You can't slice AVX512 instructions efficiently. For being able to do fast 512 bit permutations register file needs to hold whole 512 bit register. So those are 256 bit quarters and those nearby are combined for executing 512 bit instructions( or there's just two double-pumped pipelines). And there are those two different register file clusters so when dependent instructions are scheduled to different clusters there's additional one cycle latency involved.

MS_AT · Oct 7, 2024

naukkis said:
And there are those two different register file clusters so when dependent instructions are scheduled to different clusters there's additional one cycle latency involved.

Any data to back this up? Optimization manual doesn't talk about it, it's not included in any latency tables that I know of. And the way you state it, it sounds different to the one additional latency cycle due to schedulers being full. [that applies only to instructions that would themselves have only 1 cycle of latency, anything with longer latency is not affected].

Bigos · Oct 7, 2024

Another explanation would be the register file being duplicated to both the top and the bottom parts. This is done usually in order to increase the number of read ports of a register file at the cost of area and power. Writes to the register file have to access both parts so the number of write ports does not increase in this scheme.

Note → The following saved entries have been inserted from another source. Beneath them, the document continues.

/-- Settles O46: past the report id the body is zero, byte by byte, and the trailer is the checksum of that body. -/
theorem emptyBluetoothReportHasItsChecksum : Obligations.EmptyBluetoothReportHasItsChecksum := by
  intro s h0 htr hg h34 h35
  obtain ⟨t, hencode, hid, hseq, htag, hcommand, hpad, hacc, hres, htrailer, -, -, -⟩ :=
    encodeOnBluetoothBuildsTheReport s h0 htr
  have hzero (x : Nat) (h1 : 1 ≤ x) (h74 : x < 1 + 73) : bufRead t.buf x = 0 := by
    obtain rfl | rfl | hx : x = 1 ∨ x = 2 ∨ 3 ≤ x := by omega
    · exact hseq.trans h34
    · exact htag.trans h35
    · by_cases h50 : x < 50
      · obtain ⟨o, rfl⟩ := Nat.exists_eq_add_of_le hx
        exact holdsCommand_zero hg hcommand (by omega)
      · exact hpad x (by omega) h74
  have hbody : bufBytes t.buf 0 74 = 0x31 :: List.replicate 73 0 := by
    rw [bufBytes_split t.buf (a := 0) (by decide), hid, bufBytes_eq_replicate hzero]
    rfl
  have hcrc : t.crcRes = 0xC1FB45CB := by rw [hres, hacc, hbody, emptyReport_checksum]
  have htail : bufBytes t.buf 74 4 = [0xCB, 0x45, 0xFB, 0xC1] :=
    calc bufBytes t.buf 74 4 = (List.range 4).map fun i => t.crcRes.extractLsb' (8 * i) 8 :=
          List.map_congr_left fun i hi => htrailer i (List.mem_range.mp hi)
      _ = [0xCB, 0x45, 0xFB, 0xC1] := by rw [hcrc]; rfl
  exact ⟨t, hencode, hcrc, by rw [bufBytes_append t.buf 0 74 4, hbody, Nat.zero_add, htail]⟩

end Sys2Proof.Machine

/-! ## Faults, lockout and several instances (R220 to R228, R245) -/

namespace Sys2Proof.Machine

/-! ### Lockout (R227) -/

/-- NEWCYC has one command word (R121). -/
theorem ne_newcyc_of_decode {w : Word} {i : Instr} (hd : decode w = .ok i) (hw : w ≠ 0x01000000) : i ≠ .newcyc := by
  rintro rfl
  exact hw (legalWordIsItsOperationsEncoding w .newcyc hd).2.symm

/-- Settles O10. In lockout a legal word, which is not NEWCYC's, is ignored, and an illegal one is not diagnosed. -/
theorem lockoutIgnoresEveryOtherWord : Obligations.LockoutIgnoresEveryOtherWord := by
  intro s w rest hs hlocked hw
  rw [step_command hs]
  cases hd : decode w with
  | ok i => exact (issue_of_ok hd _).trans (exec_locked (ne_newcyc_of_decode hd hw) hlocked)
  | error r => exact issue_of_error_locked hd hlocked

/-! ### The causes of R221 as the operations' checks -/

/-- R190 defines a layout for transports 0 and 1 alone. -/
theorem hasLayout_eq (s : State) : hasLayout params s = !decide (s.tr = 2 ∨ s.tr = 3) := by
  have hrows : ∀ tr, (layoutOf params tr).isSome = !decide (tr = 2 ∨ tr = 3) := by decide
  exact hrows s.tr

/-- Where there is no layout, DECODE's check of the length holds, and R221 has no such cause. -/
theorem longEnough_eq (s : State) : longEnough params s =
    !decide ((s.tr = 0 ∧ s.bufLen.toNat < 64) ∨ (s.tr = 1 ∧ s.bufLen.toNat < 78)) := by
  rw [longEnough, layoutOf_params]
  by_cases husb : s.tr = 0
  · simp [husb, ← decide_not]
  · by_cases hbt : s.tr = 1
    · simp [hbt, ← decide_not]
    · rw [if_neg husb, if_neg hbt]
      simpa using ⟨.inl husb, .inl hbt⟩

/-- A check states the opposite of the cause that it excludes. -/
theorem decide_eq_not_decide {check cause : Prop} [Decidable check] [Decidable cause] (h : ¬ cause ↔ check) :
    decide check = !decide cause := by
  rw [← decide_not, decide_eq_decide, h]

/-- A check fails when its cause holds (R224). -/
theorem firstFailing_cons {holds cause : Bool} (h : holds = !cause) (k : ErrKind) (rest : List (Bool × ErrKind)) :
    firstFailing ((holds, k) :: rest) = if cause then some k else firstFailing rest := by
  cases cause <;> rw [h] <;> rfl

/-- Of two checks the first has precedence (R224). -/
theorem firstFailing_pair {holds cause holds' cause' : Bool} (h : holds = !cause) (h' : holds' = !cause')
    (k k' : ErrKind) :
    firstFailing [(holds, k), (holds', k')] = if cause then some k else if cause' then some k' else none := by
  rw [firstFailing_cons h, firstFailing_cons h']
  rfl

And with complex enough forwarding network, the latency of register file writes does not matter much as it can be delayed - subsequent operations can source their results from either the back end of execution units directly or from the forwarding network "buffers".

This might still mean that at the critical path an operation done on the bottom EU needs to be forwarded to the top EU immediately (or vice-versa), all within the same cycle. This might be easier to do with the EU as they are closer to each other than the register files (and the middle area is probably mostly the forwarding network itself).

Tuna-Fish · Oct 7, 2024

naukkis said:
You can't slice AVX512 instructions efficiently. For being able to do fast 512 bit permutations register file needs to hold whole 512 bit register. So those are 256 bit quarters and those nearby are combined for executing 512 bit instructions( or there's just two double-pumped pipelines). And there are those two different register file clusters so when dependent instructions are scheduled to different clusters there's additional one cycle latency involved.

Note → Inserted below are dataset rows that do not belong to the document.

-- ==== Sys2Proof/Machine/Regs.lean ====
section
/-! DEFINITION. The register tables of the spec (R66, R102, R103, R125, R182-R184, R214, R238, R266, R267, R293-R296,
R319-R321, R351-R354, R384-R386, R415, R416, R436, R437, R455, R472-R474, R496-R498): every field with its offset in its
block, its place, its access code (R6), its power-on value and whether a compute reset keeps it (R9).  Reserved bits hold
no field, so they read zero and ignore writes (R5).  A Reset entry "fuse", "strap" or "fixed" is listed as 0 here: the
fuse record and the straps write the field at power-on (Machine/BringUp.lean). -/

namespace Sys2Proof.Machine


/-- Block RSEQ (R66, 02_rallies.md). -/
def R.RSEQ_CTRL_STALL_LIMIT : Field := ⟨0x0, 0, 16, .rw, 1000, true⟩
def R.RSEQ_CTRL_HALT_REQ : Field := ⟨0x0, 16, 1, .wo, 0, true⟩
def R.RSEQ_STATE : Field := ⟨0x8, 0, 3, .ro, 0, false⟩
def R.RSEQ_STATE_SPLIT : Field := ⟨0x8, 8, 4, .ro, 0, false⟩
def R.RSEQ_STATE_MB_F : Field := ⟨0x8, 16, 12, .ro, 0, false⟩
def R.RSEQ_STATE_MB_B : Field := ⟨0x8, 28, 12, .ro, 0, false⟩
def R.RSEQ_STATE_RALLY_F : Field := ⟨0x8, 40, 12, .ro, 0, false⟩
def R.RSEQ_STATE_RALLY_B : Field := ⟨0x8, 52, 12, .ro, 0, false⟩
def R.RSEQ_PLAN_PLAN_BASE : Field := ⟨0x10, 0, 48, .ro, 0, false⟩
def R.RSEQ_POOL_COMMONS_F_FREE : Field := ⟨0x18, 0, 16, .ro, 0, false⟩
def R.RSEQ_POOL_COMMONS_B_FREE : Field := ⟨0x18, 16, 16, .ro, 0, false⟩
def R.RSEQ_POOL_SHELF_F_FREE : Field := ⟨0x18, 32, 16, .ro, 0, false⟩
def R.RSEQ_POOL_SHELF_B_FREE : Field := ⟨0x18, 48, 16, .ro, 0, false⟩
def R.RSEQ_ERR_REASON : Field := ⟨0x20, 0, 8, .ro, 0, false⟩
def R.RSEQ_ERR_RALLY : Field := ⟨0x20, 16, 12, .ro, 0, false⟩
def R.RSEQ_ERR_STEP : Field := ⟨0x20, 28, 16, .ro, 0, false⟩
def R.RSEQ_ERR_MB : Field := ⟨0x20, 44, 12, .ro, 0, false⟩
def R.RSEQ_STATUS_PLAN_INVALID : Field := ⟨0x28, 0, 1, .w1c, 0, false⟩
def R.RSEQ_STATUS_SHAPE_OVER_PLAN : Field := ⟨0x28, 1, 1, .w1c, 0, false⟩
def R.RSEQ_STATUS_GATHER_PARTIAL : Field := ⟨0x28, 2, 1, .w1c, 0, false⟩
def R.RSEQ_STATUS_CKPT_PARTIAL : Field := ⟨0x28, 3, 1, .w1c, 0, false⟩
def R.RSEQ_STATUS_STALL : Field := ⟨0x28, 4, 1, .w1c, 0, false⟩
def R.RSEQ_STATUS_STATE_CONFLICT : Field := ⟨0x28, 5, 1, .w1c, 0, false⟩
def R.RSEQ_STATUS_HALTED : Field := ⟨0x28, 6, 1, .w1c, 0, false⟩
def R.RSEQ_CNT_0 : Field := ⟨0x30, 0, 16, .ro, 0, true⟩
def R.RSEQ_CNT_1 : Field := ⟨0x30, 16, 16, .ro, 0, true⟩
def R.RSEQ_CNT_2 : Field := ⟨0x30, 32, 16, .ro, 0, true⟩
def R.RSEQ_CNT_3 : Field := ⟨0x30, 48, 16, .ro, 0, true⟩
def R.RSEQ_CNT_4 : Field := ⟨0x38, 0, 16, .ro, 0, true⟩
def R.RSEQ_CNT_5 : Field := ⟨0x38, 16, 16, .ro, 0, true⟩
def R.RSEQ_CNT_6 : Field := ⟨0x38, 32, 16, .ro, 0, true⟩
def R.RSEQ_ACCT_FWD : Field := ⟨0x40, 0, 64, .ro, 0, false⟩
def R.RSEQ_ACCT_RECOMP : Field := ⟨0x48, 0, 64, .ro, 0, false⟩
def R.RSEQ_ACCT_BWD : Field := ⟨0x50, 0, 64, .ro, 0, false⟩
def R.RSEQ_ACCT_AWAIT : Field := ⟨0x58, 0, 64, .ro, 0, false⟩
def R.RSEQ_ACCT_GWAIT : Field := ⟨0x60, 0, 64, .ro, 0, false⟩
def R.RSEQ_PROGRESS_PASSES : Field := ⟨0x68, 0, 32, .ro, 0, false⟩
def R.RSEQ_PROGRESS_SUB_RECOMP : Field := ⟨0x68, 32, 32, .ro, 0, false⟩

/-- Block ME (R102, 03_matrix_engine.md). -/
def R.ME_STATE_MODE : Field := ⟨0x0, 0, 2, .ro, 0, false⟩
def R.ME_STATE_SWEEPS : Field := ⟨0x0, 2, 2, .ro, 0, false⟩
def R.ME_STATE_FALLBACK : Field := ⟨0x0, 4, 1, .ro, 0, false⟩
def R.ME_STATE_SPILL_HELD : Field := ⟨0x0, 5, 1, .ro, 0, false⟩
def R.ME_STATE_SPILL_WIN : Field := ⟨0x0, 6, 1, .ro, 0, false⟩
def R.ME_ACC_WIN_COUNT0 : Field := ⟨0x8, 0, 6, .rw, 32, false⟩
def R.ME_ACC_WIN_BASE0 : Field := ⟨0x8, 8, 5, .rw, 0, false⟩
def R.ME_ACC_WIN_COUNT1 : Field := ⟨0x8, 16, 6, .rw, 0, false⟩
def R.ME_ACC_WIN_BASE1 : Field := ⟨0x8, 24, 5, .rw, 0, false⟩
def R.ME_CSUM_TOL_REL_C1 : Field := ⟨0x10, 0, 6, .rwl, 7, true⟩
def R.ME_CSUM_TOL_ABS_C1 : Field := ⟨0x10, 8, 8, .rwl, 156, true⟩
def R.ME_CSUM_TOL_REL_C2 : Field := ⟨0x10, 16, 6, .rwl, 7, true⟩
def R.ME_CSUM_TOL_ABS_C2 : Field := ⟨0x10, 24, 8, .rwl, 156, true⟩
def R.ME_CSUM_TOL_REL_C4 : Field := ⟨0x10, 32, 6, .rwl, 7, true⟩
def R.ME_CSUM_TOL_ABS_C4 : Field := ⟨0x10, 40, 8, .rwl, 156, true⟩
def R.ME_ACC_RETIRED_RETIRED : Field := ⟨0x18, 0, 32, .ro, 0, true⟩
def R.ME_STATUS_CSUM_MISS : Field := ⟨0x20, 0, 1, .w1c, 0, false⟩
def R.ME_STATUS_CSUM_HARD : Field := ⟨0x20, 1, 1, .w1c, 0, false⟩
def R.ME_STATUS_CSUM_SKIP : Field := ⟨0x20, 2, 1, .w1c, 0, false⟩
def R.ME_STATUS_ACC_OVERCOMMIT : Field := ⟨0x20, 3, 1, .w1c, 0, false⟩
def R.ME_STATUS_ACC_CE : Field := ⟨0x20, 4, 1, .w1c, 0, false⟩
def R.ME_STATUS_ACC_UE : Field := ⟨0x20, 5, 1, .w1c, 0, false⟩
def R.ME_STATUS_CMD_INVALID : Field := ⟨0x20, 6, 1, .w1c, 0, false⟩
def R.ME_STATUS_ACC_OPEN_WRITE : Field := ⟨0x20, 7, 1, .w1c, 0, false⟩
def R.ME_CNT_0 : Field := ⟨0x28, 0, 16, .ro, 0, true⟩
def R.ME_CNT_1 : Field := ⟨0x28, 16, 16, .ro, 0, true⟩
def R.ME_CNT_2 : Field := ⟨0x28, 32, 16, .ro, 0, true⟩
def R.ME_CNT_3 : Field := ⟨0x28, 48, 16, .ro, 0, true⟩
def R.ME_CNT_4 : Field := ⟨0x30, 0, 16, .ro, 0, true⟩
def R.ME_CNT_5 : Field := ⟨0x30, 16, 16, .ro, 0, true⟩
def R.ME_CNT_6 : Field := ⟨0x30, 32, 16, .ro, 0, true⟩
def R.ME_CNT_7 : Field := ⟨0x30, 48, 16, .ro, 0, true⟩
def R.ME_CSUM_LOG_TILE : Field := ⟨0x38, 0, 5, .ro, 0, true⟩
def R.ME_CSUM_LOG_KIND : Field := ⟨0x38, 5, 1, .ro, 0, true⟩
def R.ME_CSUM_LOG_WIN : Field := ⟨0x38, 6, 1, .ro, 0, true⟩
def R.ME_CSUM_LOG_INDEX : Field := ⟨0x38, 8, 8, .ro, 0, true⟩
def R.ME_CSUM_LOG_FMT_A : Field := ⟨0x38, 16, 4, .ro, 0, true⟩
def R.ME_CSUM_LOG_FMT_W : Field := ⟨0x38, 20, 4, .ro, 0, true⟩
def R.ME_CSUM_LOG_MODE : Field := ⟨0x38, 24, 2, .ro, 0, true⟩
def R.ME_CSUM_LOG_SEQ : Field := ⟨0x38, 32, 16, .ro, 0, true⟩
def R.ME_CMD_ERR_REASON : Field := ⟨0x40, 0, 8, .ro, 0, false⟩
def R.ME_CMD_ERR_OP : Field := ⟨0x40, 8, 8, .ro, 0, false⟩
def R.ME_CMD_ERR_ADDR : Field := ⟨0x40, 16, 22, .ro, 0, false⟩
def R.ME_SWEEPS : Field := ⟨0x48, 0, 64, .ro, 0, true⟩
def R.ME_BUSY_CYC : Field := ⟨0x50, 0, 64, .ro, 0, true⟩
def R.ME_REEXEC_CYC : Field := ⟨0x58, 0, 64, .ro, 0, true⟩
def R.ME_SPILL_BYTES : Field := ⟨0x60, 0, 64, .ro, 0, true⟩
def R.ME_MAXABS_MAXABS_EVEN : Field := ⟨0x100, 0, 32, .ro, 0, false⟩
def R.ME_MAXABS_MAXABS_ODD : Field := ⟨0x100, 32, 32, .ro, 0, false⟩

That's if you try to make wide permutes very low latency. I find that AMD's optimization manual for Zen5(zip, contains pdf and spreadsheet with latencies) is very illuminating here.

Notably:

All types of VPERMW emit the same amount of Mops, and have same high throughput of 2 per cycle. However...
VPERMW x, x, x (that is, 128-bit registers) has a latency of 2 cycles.
VPERMW y, y, y (256-bit regs) has a latency of 4 cycles.
VPERMW z, z, z (512-bit regs) has a latency of 5 cycles.

This to me screams a horizontally split implementation. And it's also, at least to me, the technically better way to build it, because it means you only pay for lane-crossing when you actually intentionally cross lanes.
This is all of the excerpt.